Section 1. Any owner or manager of fishponds in places within the territorial limits of Pagbilao shall pay a municipal tax in the amount of P3.00 per hectare or any fraction thereof per annum beginning and taking effect from the year 1964, if the fishpond started operating before the year 1964. 7

The first objection refers to the ordinances being allegedly "ambiguous and uncertain." 8 The petitioner contends that being a mere lessee of the fishpond, he is not covered since the said ordinances speak of "owner or manager." He likewise maintains that they are vague insofar as they reckon the date of payment: Whereas Ordinance No. 4 provides that parties shall commence payment "after the lapse of three (3) years starting from the date said fishpond is approved by the Bureau of Fisheries." 9 Ordinance No. 12 states that liability for the tax accrues "beginning and taking effect from the year 1964 if the fishpond started operating before the year 1964." 10

As a rule, a statute or act may be said to be vague when it lacks comprehensible standards that men "of common intelligence must necessarily guess at its meaning and differ as to its application." 11 It is repugnant to the Constitution in two respects: (1) it violates due process for failure to accord persons, especially the parties targetted by it, fair notice of the conduct to avoid; and (2) it leaves law enforcers unbridled discretion in carrying out its provisions and becomes an arbitrary flexing of the Government muscle.

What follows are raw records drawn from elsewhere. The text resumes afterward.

-- ==== Sys2Proof/Decode.lean ====
section
/-! DEFINITION. Decoding and encoding (30_encoding.md R80–R86; spec/opcode_table.json).

Decoding is total in both stages (R85): every 16-bit descriptor and every 64-bit command word is either an instruction
or rejected by name. -/

namespace Sys2Proof

/-! ### The transaction descriptor, R81 -/

namespace Descriptor

/-- `WE`, TD[15]: 1 = write, 0 = read. -/
def we (td : Descriptor) : Bool := td.getLsbD 15

/-- `SIZE`, TD[14:12]: log2 of the access size in bytes. -/
def size (td : Descriptor) : BitVec 3 := td.extractLsb' 12 3

/-- `RSV`, TD[11:8]: "it is 0 in every descriptor a bus produces". -/
def rsv (td : Descriptor) : BitVec 4 := td.extractLsb' 8 4

/-- `OFF`, TD[7:0]: the byte offset within the window. -/
def off (td : Descriptor) : Offset := td.extractLsb' 0 8

/-- The descriptor with the given fields. -/
def make (we : Bool) (size : BitVec 3) (rsv : BitVec 4) (off : Offset) : Descriptor :=
  ((BitVec.ofBool we ++ size) ++ rsv) ++ off

/-- "A transaction is admitted only when `SIZE = 3`, `RSV = 0` and `OFF[2:0] = 0`" (R81; 20_memory.md R63). -/
def admitted (td : Descriptor) : Bool :=
  td.size == 3#3 && td.rsv == 0#4 && td.off.extractLsb' 0 3 == 0#3

end Descriptor

/-- Why an encoding is no instruction. The first three are the descriptors that are not admitted (R86a: they raise
AccessError, 60_exceptions.md R224); the last is a command word above 8 (R86c: UnsupportedFilterKind, R223). -/
inductive Reject where
  | badSize
  | rsvNotZero
  | misaligned
  | kindUnsupported
  deriving DecidableEq, Repr

/-! ### Stage 1: the bus transaction, R85 `decode_bus` -/

/-- The row of an admitted descriptor, by direction and offset (10_state.md R20's offsets). `data` are the data lines,
which only a write carries (R80). An offset that is no multiple of 8 reaches no row. -/
def decodeOffset (we : Bool) (off : Offset) (data : Word) : Except Reject Instr :=
  if off = 0x00#8 then .ok (if we then .wrCmd data else .rdCmd)
  else if off = 0x08#8 then .ok (if we then .wrStatus data else .rdStatus)
  else if off = 0x10#8 then .ok (if we then .wrCtrl data else .rdCtrl)
  else if off = 0x18#8 then .ok (if we then .wrSampleRate data else .rdSampleRate)
  else if off = 0x20#8 then .ok (if we then .wrFreq data else .rdFreq)
  else if off = 0x28#8 then .ok (if we then .wrGainDb data else .rdGainDb)
  else if off = 0x30#8 then .ok (if we then .wrQ data else .rdQ)
  else if off = 0x38#8 then .ok (if we then .wrRsvd38 data else .rdRsvd38)
  else if off = 0x40#8 then .ok (if we then .wrB0 data else .rdB0)
  else if off = 0x48#8 then .ok (if we then .wrB1 data else .rdB1)
  else if off = 0x50#8 then .ok (if we then .wrB2 data else .rdB2)
  else if off = 0x58#8 then .ok (if we then .wrA0 data else .rdA0)
  else if off = 0x60#8 then .ok (if we then .wrA1 data else .rdA1)
  else if off = 0x68#8 then .ok (if we then .wrA2 data else .rdA2)
  else if Offset.isRsvd70 off then .ok (if we then .wrRsvd70 off data else .rdRsvd70 off)
  else if Offset.isRsvd80 off then .ok (if we then .wrRsvd80 off data else .rdRsvd80 off)
  else .error .misaligned

/-- `decode_bus(TD)` of R85, with the data lines of the transaction. -/
def decodeBus (td : Descriptor) (data : Word) : Except Reject Instr :=
  if td.size ≠ 3#3 then .error .badSize
  else if td.rsv ≠ 0#4 then .error .rsvNotZero
  else if td.off.extractLsb' 0 3 ≠ 0#3 then .error .misaligned
  else decodeOffset td.we td.off data

/-! ### Stage 2: the command word, R85 `decode_cmd` -/

/-- The kind code of R83. -/
def FilterKind.code : FilterKind → Nat
  | .lowpass => 0
  | .highpass => 1
  | .bandpassSkirt => 2
  | .bandpassPeak => 3
  | .notch => 4
  | .allpass => 5
  | .peaking => 6
  | .lowShelf => 7
  | .highShelf => 8

/-- The kind of a command word: "`KIND = CMD[63:0]`, read as an unsigned 64-bit integer … no bit of the word is
ignored" (R82). -/
def kindOfWord (w : Word) : Option FilterKind :=
  if w = 0#64 then some .lowpass
  else if w = 1#64 then some .highpass
  else if w = 2#64 then some .bandpassSkirt
  else if w = 3#64 then some .bandpassPeak
  else if w = 4#64 then some .notch
  else if w = 5#64 then some .allpass
  else if w = 6#64 then some .peaking
  else if w = 7#64 then some .lowShelf
  else if w = 8#64 then some .highShelf
  else none

/-- `decode_cmd(w)` of R85. -/
def decodeCmd (w : Word) : Except Reject Instr :=
  match kindOfWord w with
  | some k => .ok (.compute k)
  | none => .error .kindUnsupported

/-! ### Both formats together -/

/-- What carries an instruction (R80): the signals of a bus transaction, or the data word of an accepted write to
`CMD`. -/
inductive Encoding where
  | bus (td : Descriptor) (data : Word)
  | cmd (w : Word)
  deriving DecidableEq, Repr

/-- The decoder. -/
def decode : Encoding → Except Reject Instr
  | .bus td data => decodeBus td data
  | .cmd w => decodeCmd w

/-- The instruction whose bits, numbered as spec/opcode_table.json numbers them, are `w`: a 64-bit row is a command word,
a 16-bit row is a descriptor, whose write's data word (bits 79..16) is 0 because it lies above the row's bits; 80 bits are
a descriptor with its data word. -/
def decodeTableWord (nbits w : Nat) : Option Instr :=
  if nbits = 64 then (decodeCmd (BitVec.ofNat 64 w)).toOption
  else if nbits = 16 ∨ nbits = 80 then
    (decodeBus (BitVec.ofNat 16 w) (BitVec.ofNat 64 (w >>> 16))).toOption
  else none

/-! ### The encoder -/

/-- The descriptor of an admitted transaction at an offset: SIZE = 3, RSV = 0 (R81). -/
def admittedTd (we : Bool) (off : Offset) : Descriptor := Descriptor.make we 3#3 0#4 off

/-- The signals of a read at an offset; a read drives no data, the lines are taken as 0 (log 16). -/
def encodeRead (off : Offset) : Encoding := .bus (admittedTd false off) 0#64

/-- The signals of a write of `w` at an offset. -/
def encodeWrite (off : Offset) (w : Word) : Encoding := .bus (admittedTd true off) w

/-- The words of an instruction, from R83's table of kind codes, R20's table of offsets and R81's descriptor. -/
def encode : Instr → Encoding
  | .computeLowpass => .cmd 0#64
  | .computeHighpass => .cmd 1#64
  | .computeBpskirt => .cmd 2#64
  | .computeBppeak => .cmd 3#64
  | .computeNotch => .cmd 4#64
  | .computeAllpass => .cmd 5#64
  | .computePeaking => .cmd 6#64
  | .computeLowshelf => .cmd 7#64
  | .computeHighshelf => .cmd 8#64
  | .rdCmd => encodeRead 0x00#8
  | .wrCmd w => encodeWrite 0x00#8 w
  | .rdStatus => encodeRead 0x08#8
  | .wrStatus w => encodeWrite 0x08#8 w
  | .rdCtrl => encodeRead 0x10#8
  | .wrCtrl w => encodeWrite 0x10#8 w
  | .rdSampleRate => encodeRead 0x18#8
  | .wrSampleRate w => encodeWrite 0x18#8 w
  | .rdFreq => encodeRead 0x20#8
  | .wrFreq w => encodeWrite 0x20#8 w
  | .rdGainDb => encodeRead 0x28#8
  | .wrGainDb w => encodeWrite 0x28#8 w
  | .rdQ => encodeRead 0x30#8
  | .wrQ w => encodeWrite 0x30#8 w
  | .rdB0 => encodeRead 0x40#8
  | .wrB0 w => encodeWrite 0x40#8 w
  | .rdB1 => encodeRead 0x48#8
  | .wrB1 w => encodeWrite 0x48#8 w
  | .rdB2 => encodeRead 0x50#8
  | .wrB2 w => encodeWrite 0x50#8 w
  | .rdA0 => encodeRead 0x58#8
  | .wrA0 w => encodeWrite 0x58#8 w
  | .rdA1 => encodeRead 0x60#8
  | .wrA1 w => encodeWrite 0x60#8 w
  | .rdA2 => encodeRead 0x68#8
  | .wrA2 w => encodeWrite 0x68#8 w
  | .rdRsvd38 => encodeRead 0x38#8
  | .wrRsvd38 w => encodeWrite 0x38#8 w
  | .rdRsvd70 off => encodeRead off
  | .wrRsvd70 off w => encodeWrite off w
  | .rdRsvd80 off => encodeRead off
  | .wrRsvd80 off w => encodeWrite off w

/-! ### The opcode table, format `bus` -/

/-- The pattern of a row of spec/opcode_table.json: it accepts the descriptors whose bits under `mask` are those of
`pattern` (the table's `match`). -/
structure BusRow where
  mnemonic : String
  pattern : Descriptor
  mask : Descriptor
  deriving DecidableEq, Repr

/-- The row accepts the descriptor. -/
def BusRow.accepts (r : BusRow) (td : Descriptor) : Bool := td &&& r.mask == r.pattern

/-- The rows that fix the whole descriptor: one register, one direction. -/
def busTableRegisters : List BusRow :=
  [⟨"RD.CMD", 0x3000#16, 0xFFFF#16⟩, ⟨"WR.CMD", 0xB000#16, 0xFFFF#16⟩,
   ⟨"RD.STATUS", 0x3008#16, 0xFFFF#16⟩, ⟨"WR.STATUS", 0xB008#16, 0xFFFF#16⟩,
   ⟨"RD.CTRL", 0x3010#16, 0xFFFF#16⟩, ⟨"WR.CTRL", 0xB010#16, 0xFFFF#16⟩,
   ⟨"RD.SAMPLE_RATE", 0x3018#16, 0xFFFF#16⟩, ⟨"WR.SAMPLE_RATE", 0xB018#16, 0xFFFF#16⟩,
   ⟨"RD.FREQ", 0x3020#16, 0xFFFF#16⟩, ⟨"WR.FREQ", 0xB020#16, 0xFFFF#16⟩,
   ⟨"RD.GAIN_DB", 0x3028#16, 0xFFFF#16⟩, ⟨"WR.GAIN_DB", 0xB028#16, 0xFFFF#16⟩,
   ⟨"RD.Q", 0x3030#16, 0xFFFF#16⟩, ⟨"WR.Q", 0xB030#16, 0xFFFF#16⟩]

/-- The rows of the result registers. -/
def busTableResults : List BusRow :=
  [⟨"RD.B0", 0x3040#16, 0xFFFF#16⟩, ⟨"WR.B0", 0xB040#16, 0xFFFF#16⟩,
   ⟨"RD.B1", 0x3048#16, 0xFFFF#16⟩, ⟨"WR.B1", 0xB048#16, 0xFFFF#16⟩,
   ⟨"RD.B2", 0x3050#16, 0xFFFF#16⟩, ⟨"WR.B2", 0xB050#16, 0xFFFF#16⟩,
   ⟨"RD.A0", 0x3058#16, 0xFFFF#16⟩, ⟨"WR.A0", 0xB058#16, 0xFFFF#16⟩,
   ⟨"RD.A1", 0x3060#16, 0xFFFF#16⟩, ⟨"WR.A1", 0xB060#16, 0xFFFF#16⟩,
   ⟨"RD.A2", 0x3068#16, 0xFFFF#16⟩, ⟨"WR.A2", 0xB068#16, 0xFFFF#16⟩]

/-- The rows of the reserved offsets. -/
def busTableReserved : List BusRow :=
  [⟨"RD.RSVD_38", 0x3038#16, 0xFFFF#16⟩, ⟨"WR.RSVD_38", 0xB038#16, 0xFFFF#16⟩,
   ⟨"RD.RSVD_70", 0x3070#16, 0xFFF7#16⟩, ⟨"WR.RSVD_70", 0xB070#16, 0xFFF7#16⟩,
   ⟨"RD.RSVD_80", 0x3080#16, 0xFF87#16⟩, ⟨"WR.RSVD_80", 0xB080#16, 0xFF87#16⟩]

/-- The 32 rows of format `bus`. -/
def busTable : List BusRow := busTableRegisters ++ busTableResults ++ busTableReserved

end Sys2Proof
end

But the act must be utterly vague on its face, that is to say, it cannot be clarified by either a saving clause or by construction. Thus, in Coates v. City of Cincinnati, 12 the U.S. Supreme Court struck down an ordinance that had made it illegal for "three or more persons to assemble on any sidewalk and there conduct themselves in a manner annoying to persons passing by." 13 Clearly, the ordinance imposed no standard at all "because one may never know in advance what 'annoys some people but does not annoy others.' " 14

Coates highlights what has been referred to as a "perfectly vague" 15 act whose obscurity is evident on its face. It is to be distinguished, however, from legislation couched in imprecise language — but which nonetheless specifies a standard though defectively phrased — in which case, it may be "saved" by proper construction.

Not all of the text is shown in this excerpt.